Photogrammetry and LiDAR Lidar Technology Which is better for drone Mapping
drone photogrammetry and lidar mapping. It is the two most commonly used surveying and mapping methods at present. The choice of photogrammetry or lidar surveying and mapping depends on the actual engineering requirements and construction costs.
1. How does UAV photogrammetry work?
Photogrammetry is a technique for reconstructing the spatial position and three-dimensional shape of an object by using the image of the subject.
In photogrammetry, drones capture a large number of high-resolution photos of an area, so the same point on the ground can be seen in multiple photos and from different vantage points.

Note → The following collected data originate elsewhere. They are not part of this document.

-- ==== Sys2Proof/Safety.lean ====
section
/-! DEFINITION. What holds of every state a run reaches, in the terms the claims use: the conditions the spec states of
the block's registers and streams. `State.Inv` is their conjunction. -/

namespace Sys2Proof.Machine

/-- `D`, the working registers and the open result record are live only inside a `DGRAM` step (`10_state.md` R20,
`20_memory.md` R60; log entries 5, 6). -/
abbrev State.BetweenDatagrams (s : State) : Prop :=
  s.dgram = [] ∧ s.w = Working.idle ∧ s.res = ResultRecord.start

/-- `b` begins with a start code (`30_encoding.md` R90, R91). -/
abbrev StartsWithStartCode (b : Bytes) : Prop :=
  startCode .three <+: b ∨ startCode .four <+: b

/-- The fragment state (`10_state.md` R23): closed, every field is cleared; open, `ACC` begins with a start code and
`FRAG_HDR`, holds no more than `MAX_FRAG_BYTES` bytes (`42_fu_a.md` R144), and `FRAG_OT` is the type of `FRAG_HDR`. -/
abbrev Frag.Ok (c : Config) (f : Frag) : Prop :=
  (f.active = false → f = Frag.idle) ∧
  (f.active = true →
    (startCode .three ++ [f.hdr] <+: f.acc ∨ startCode .four ++ [f.hdr] <+: f.acc) ∧
      f.ot = nalType f.hdr ∧ fragFits c f.acc.length = true)

/-- The start-code plan (`10_state.md` R25): the cursor is inside the list, the list within `REPLAY_CAP`. -/
abbrev Plan.Ok (c : Config) (p : Plan) : Prop :=
  p.cursor ≤ p.list.length ∧ p.list.length ≤ c.replayCap

/-- The `events` lists one datagram can report (`60_exceptions.md` R214). -/
def allowedEvents : List (List Event) :=
  [[], [.abandonedFragment], [.emptyPayload], [.fuTooShort], [.fuContinuationWithoutStart],
   [.unsupportedNalType], [.abandonedFragment, .unsupportedNalType],
   [.stapLengthOverflow], [.abandonedFragment, .stapLengthOverflow],
   [.fragmentOverflow], [.abandonedFragment, .fragmentOverflow]]

/-- A result record (`40_rtp_header.md` R118, R214): a datagram that was not accepted reports its status alone; an
accepted one has a sequence class, `lost_n` is 1 to 32766 exactly when the class is `LOST`, and its events are one of
the allowed lists. -/
abbrev ResultRecord.Ok (r : ResultRecord) : Prop :=
  (r.status ≠ .accepted → r.seqClass = .none ∧ r.lostN = 0 ∧ r.events = [] ∧ r.emitted = 0) ∧
  (r.status = .accepted → r.seqClass ≠ .none) ∧
  (r.seqClass ≠ .lost → r.lostN = 0) ∧
  (r.seqClass = .lost → 1 ≤ r.lostN ∧ r.lostN ≤ 32766) ∧
  r.events ∈ allowedEvents

/-- What every reachable state satisfies. -/
structure State.Inv (s : State) : Prop where
  cfg : s.cfg.wf = true
  between : s.BetweenDatagrams
  frag : s.frag.Ok s.cfg
  plan : s.plan.Ok s.cfg
  results : ∀ r ∈ s.results, r.Ok
  output : ∀ b ∈ s.output, StartsWithStartCode b

/-- The start codes `n` successive `SC()` calls return, and the plan after them (`44_start_code.md` R160). -/
def Plan.take : Nat → Plan → List Bytes × Plan
  | 0, p => ([], p)
  | n + 1, p => ((startCode p.next.1) :: (Plan.take n p.next.2).1, (Plan.take n p.next.2).2)

end Sys2Proof.Machine
end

Then use similar PIX4D software to connect these high-definition pictures together to generate a 3D map.
Therefore, a high-resolution 3D reconstruction contains not only elevation/height information, but also the texture, shape, and color of each point on the map.
2. How does UAV lidar mapping work?
The lidar sensor sends out laser pulses and measures the exact time when those pulses return as they bounce off the ground. It also measures the strength of the reflection. Lidar also requires a high-precision satellite positioning system (GNSS) and high-precision sensors known as inertial measurement units (IMUs) to determine the sensor's orientation in space.
3. the accuracy comparison
Both photogrammetry and lidar provide significant levels of 3D model accuracy, especially when compared to ground-based sampling methods.
A. UAV photogrammetry: A full-frame sensor camera such as the A7R II can produce output with horizontal (xy) accuracy within 1 cm (0.4 inches) and elevation (z) accuracy within 2.
B. UAV Lidar Mapping: High-end systems can produce results with horizontal (xy) and elevation (z) accuracy in the 1 to 2 cm range. For this extra 1 cm (0.4 in) of vertical accuracy, there will be a higher cost in system cost and operational complexity compared to photogrammetry.
High-end photogrammetry systems cost between $20,000 and $30,000; lidar systems typically cost upwards of $50,000 for sensors alone.
Applications of UAV Photogrammetry and Lidar Mapping
For most tasks, 3D results obtained from photogrammetry are similar to those obtained from lidar, and drone photography has high-resolution visual data and therefore is more versatile. But there are certain applications where lidar is more appropriate, and some of these examples are discussed below.
Terrain modeling under vegetation
In some specific cases, the terrain model below the vegetation is required as output. Although photogrammetry can be used to effectively create 3D models in areas with sparse vegetation, when dealing with areas with relatively dense vegetation, lidar is obviously better than photogrammetry. More suitable.
Note, however, that lidar pulses do not pass through very dense vegetation canopies.
extensive detailed investigation
Powerful drones paired with high-resolution cameras can map hundreds of hectares in a single flight, producing stunning 2D and 3D results. The work efficiency is more than 5 times that of lidar.
Some professional drones can capture up to 400 hectares (988 acres) in a single flight at a resolution of 2.5 cm/pixel (1 inch/pixel).
operational considerations
The differences between photogrammetry and lidar increase when operational and logistical factors are considered. To produce high-quality results, a lidar system requires all its components to work in perfect synchronization, and small gaps or errors in sensor measurements can cause significant errors in the output. Or worse, the output "looks" correct, but isn't, techniques like ground control points (GCPs) are very useful in correcting problems in photogrammetry, and more difficult to achieve with lidar. In most cases, the only solution to erroneous lidar data is to repeat the flight.
Lidar projects require an expert who understands the workflow and details of each subsystem and can identify consistent and accurate data.
In contrast, photogrammetry-based workflows are more forgiving. Redundancies created by multiple overlapping images of the same point on the ground can be error-corrected during processing and translated into high-precision output even under non-ideal conditions or operations. Drone-based photogrammetry has a shorter learning curve (even for inexperienced operators), which leads to greater flexibility and cost-effectiveness.